Saturday, November 17, 2007

The Resolution of Digitized Negatives

Companies that digitize negatives provide a variety of resolutions at a range of prices. Which means you have to decide which resolution fills your particular needs. The three most popular resolutions for negatives appear to be 2000 dpi, 3000 dpi, and 4000 dpi. Not all firms provide scanning services at all resolutions, and if you have hundreds of rolls to do then the increased prices for higher resolutions will have an impact on your budget. So what does each resolution get you?

Let's do a quick review. Remember that resolution is measured as pixels per inch which is the same as dots per inch or dpi. Resolution is also relative. You can't really talk about resolution without also considering the medium on which the image appears. For our purposes there are two resolution that we need to worry about: the resolution at which the negative is scanned and the resolution of any reprints we want to make from that image.

A 35mm frame is 24mm x 36mm (or it's supposed to be anyway). So a 2000 dpi scan should result in an image that is 1890 x 2835 pixels. Most labs that make prints from digital images will tell you that a print will only look good if its resolution is least 200 dpi, and many recommend at least 300 dpi. If this image (1890 x 2835) is printed at 4 x 6 inches the result would be about 472 dpi, which is great. At 8 x 10 inches it would be about 236 dpi, or marginally acceptable.

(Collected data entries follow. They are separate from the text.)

-- ==== Sys2Proof/Laws/KeptNand.lean ====
section
/-! SUPPORT. What the functions of Machine/Nand.lean leave as it was. -/

namespace Sys2Proof.Machine

set_option Elab.async false

variable {μ : Nat} {s₀ s : State}

@[simp] theorem storeSet_kept {w : Nat} {x : Store} (h₀ : Kept μ s₀ s) (hm : 67108864 ||| μ = μ := by rfl) :
    Kept μ s₀ (storeSet w x s) := by
  refine kept_lift h₀ hm ?_
  clear h₀ hm
  unfold storeSet; simp (maxDischargeDepth := 60) +contextual

@[simp] theorem storeMod_kept {w : Nat} {f : Store → Store} (h₀ : Kept μ s₀ s) (hm : 67108864 ||| μ = μ := by rfl) :
    Kept μ s₀ (storeMod w f s) := by
  refine kept_lift h₀ hm ?_
  clear h₀ hm
  unfold storeMod; simp (maxDischargeDepth := 60) +contextual

@[simp] theorem storeStateSet_kept {w v : Nat} (h₀ : Kept μ s₀ s) (hm : 2 ||| μ = μ := by rfl) :
    Kept μ s₀ (storeStateSet w v s) := by
  refine kept_lift h₀ hm ?_
  clear h₀ hm
  unfold storeStateSet; simp (maxDischargeDepth := 60) +contextual

@[simp] theorem nfcFlag_kept {w b : Nat} (h₀ : Kept μ s₀ s) (hm : 8589935110 ||| μ = μ := by rfl) :
    Kept μ s₀ (nfcFlag w b s) := by
  refine kept_lift h₀ hm ?_
  clear h₀ hm
  unfold nfcFlag; simp (maxDischargeDepth := 60) +contextual

@[simp] theorem nfcLevel_kept {w b : Nat} {v : Bool} (h₀ : Kept μ s₀ s) (hm : 2 ||| μ = μ := by rfl) :
    Kept μ s₀ (nfcLevel w b v s) := by
  refine kept_lift h₀ hm ?_
  clear h₀ hm
  unfold nfcLevel; simp (maxDischargeDepth := 60) +contextual

@[simp] theorem freeSync_kept {w : Nat} (h₀ : Kept μ s₀ s) (hm : 2 ||| μ = μ := by rfl) :
    Kept μ s₀ (freeSync w s) := by
  refine kept_lift h₀ hm ?_
  clear h₀ hm
  unfold freeSync; simp (maxDischargeDepth := 60) +contextual

@[simp] theorem opQueue_kept {w : Nat} {o : NandOp} (h₀ : Kept μ s₀ s) (hm : 67108864 ||| μ = μ := by rfl) :
    Kept μ s₀ (opQueue w o s) := by
  refine kept_lift h₀ hm ?_
  clear h₀ hm
  unfold opQueue; simp (maxDischargeDepth := 60) +contextual

@[simp] theorem writeTwice_kept {w stream task : Nat} {pages : List NandPage} (h₀ : Kept μ s₀ s) (hm : 67108864 ||| μ = μ := by rfl) :
    Kept μ s₀ (writeTwice w stream task pages s) := by
  refine kept_lift h₀ hm ?_
  clear h₀ hm
  unfold writeTwice; simp (maxDischargeDepth := 60) +contextual

@[simp] theorem journalRec_kept {w kind a b c : Nat} (h₀ : Kept μ s₀ s) (hm : 67108864 ||| μ = μ := by rfl) :
    Kept μ s₀ (journalRec w kind a b c s) := by
  refine kept_lift h₀ hm ?_
  clear h₀ hm
  unfold journalRec; simp (maxDischargeDepth := 60) +contextual

@[simp] theorem journalList_kept {w kind number : Nat} {data : Bytes} (h₀ : Kept μ s₀ s) (hm : 67108864 ||| μ = μ := by rfl) :
    Kept μ s₀ (journalList w kind number data s) := by
  refine kept_lift h₀ hm ?_
  clear h₀ hm
  unfold journalList; simp (maxDischargeDepth := 60) +contextual

@[simp] theorem blockFill_kept {w b : Nat} (h₀ : Kept μ s₀ s) (hm : 67108864 ||| μ = μ := by rfl) :
    Kept μ s₀ (blockFill w b s) := by
  refine kept_lift h₀ hm ?_
  clear h₀ hm
  unfold blockFill; simp (maxDischargeDepth := 60) +contextual

@[simp] theorem closeFull_kept {w b : Nat} (h₀ : Kept μ s₀ s) (hm : 67108864 ||| μ = μ := by rfl) :
    Kept μ s₀ (closeFull w b s) := by
  refine kept_lift h₀ hm ?_
  clear h₀ hm
  unfold closeFull; simp (maxDischargeDepth := 60) +contextual

@[simp] theorem placeOp_kept {w : Nat} {o : NandOp} {r : Nat × State} (h₀ : Kept μ s₀ s) (e : placeOp w o s = some r) (hm : 67108864 ||| μ = μ := by rfl) :
    Kept μ s₀ r.2 := by
  unfold placeOp at e; dsimp only at e; repeat' split at e
  all_goals first | (cases e; simp [h₀, hm]) | cases e

@[simp] theorem placeImage_kept {w : Nat} {o : NandOp} {r : Nat × State} (h₀ : Kept μ s₀ s) (e : placeImage w o s = some r) (hm : 67108864 ||| μ = μ := by rfl) :
    Kept μ s₀ r.2 := by
  unfold placeImage at e; dsimp only at e; repeat' split at e
  all_goals first | exact placeOp_kept h₀ e hm | (cases e; simp [h₀, hm]) | cases e

@[simp] theorem featSet_kept {w b v : Nat} (h₀ : Kept μ s₀ s) (hm : 67108864 ||| μ = μ := by rfl) :
    Kept μ s₀ (featSet w b v s) := by
  refine kept_lift h₀ hm ?_
  clear h₀ hm
  unfold featSet; simp (maxDischargeDepth := 60) +contextual

@[simp] theorem opSet_kept {w n : Nat} {o : NandOp} (h₀ : Kept μ s₀ s) (hm : 67108864 ||| μ = μ := by rfl) :
    Kept μ s₀ (opSet w n o s) := by
  refine kept_lift h₀ hm ?_
  clear h₀ hm
  unfold opSet; simp (maxDischargeDepth := 60) +contextual

@[simp] theorem opStart_kept {w n : Nat} (h₀ : Kept μ s₀ s) (hm : 67108864 ||| μ = μ := by rfl) :
    Kept μ s₀ (opStart w n s) := by
  refine kept_lift h₀ hm ?_
  clear h₀ hm
  have h₀ := kept_refl (m := 67108864) s
  unfold opStart
  split
  · exact h₀
  · rename_i o _
    refine kept_ite (fun _ => h₀) (fun _ => ?_)
    extract_lets p
    have hp : ∀ r, p = some r → Kept 67108864 s r.2 := by
      intro r e; simp only [p] at e; repeat' split at e
      all_goals first | exact placeImage_kept h₀ e | exact placeOp_kept h₀ e | (cases e; exact h₀) | cases e
    generalize p = q at hp
    cases q with
    | none => exact h₀
    | some r =>
      have h1 : Kept 67108864 s r.2 := hp r rfl
      obtain ⟨b, s1⟩ := r
      have h2 : Kept 67108864 s (if o.kind = 1 then featSet w b (bandOf s1 ((blockGet (storeGet s1 w) b).bake / 2 ^ 32)) s1 else s1) :=
        kept_ite (fun _ => featSet_kept h1) (fun _ => h1)
      exact kept_ite (fun _ => closeFull_kept (kept_ite (fun _ => opSet_kept h1) (fun _ => storeMod_kept (opSet_kept h2))))
        (fun _ => kept_ite (fun _ => opSet_kept h1) (fun _ => storeMod_kept (opSet_kept h2)))

@[simp] theorem opsStart_kept {w : Nat} (h₀ : Kept μ s₀ s) (hm : 67108866 ||| μ = μ := by rfl) :
    Kept μ s₀ (opsStart w s) := by
  refine kept_lift h₀ hm ?_
  clear h₀ hm
  unfold opsStart; simp (maxDischargeDepth := 60) +contextual

end Sys2Proof.Machine
end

Here is a list that compares the three common scanning resolutions and what enlargements they are able to support:
  • 2000 dpi: 1890 x 2835, good to 5 x 7, marginal to 8 x 10
  • 3000 dpi: 2835 x 4252, good to 8 x 10, marginal to 11 x 17
  • 4000 dpi: 3780 x 5669, good to 11 x 17, marginal to 16 x 20
So the choice of resolution depends on what you want to do with the results. If you want to make good looking enlargements up to 8 x 10 then you should consider scanning at 3000 dpi. If you plan on going larger than that you need 4000 dpi. But most people will not print larger than 4 x 6 except on rare occasion. For that purpose 2000 dpi is adequate.

If you understood all that then you need not read any further. If you're still scratching your head then let me try to clear the confusion. Remember that resolution is a relative measure. It depends on the size of the physical medium. The size of a jpeg image is always best expressed as actual pixels just for this reason. Imagine you have a jpeg that is 1500 pixels wide by 1200 pixels high. If you print this image at a size of 5 inches by 4 inches it will be printed at a resolution of 300 pixels per inch (dpi). That's because 1500 pixels divided by 5 inches is 300. Now if you take that same image and print it at a size of 10 inches by 8 inches, the resulting resolution will only be 150 dpi (1500 divided by 10). The same image printd at different sizes yields different resolutions.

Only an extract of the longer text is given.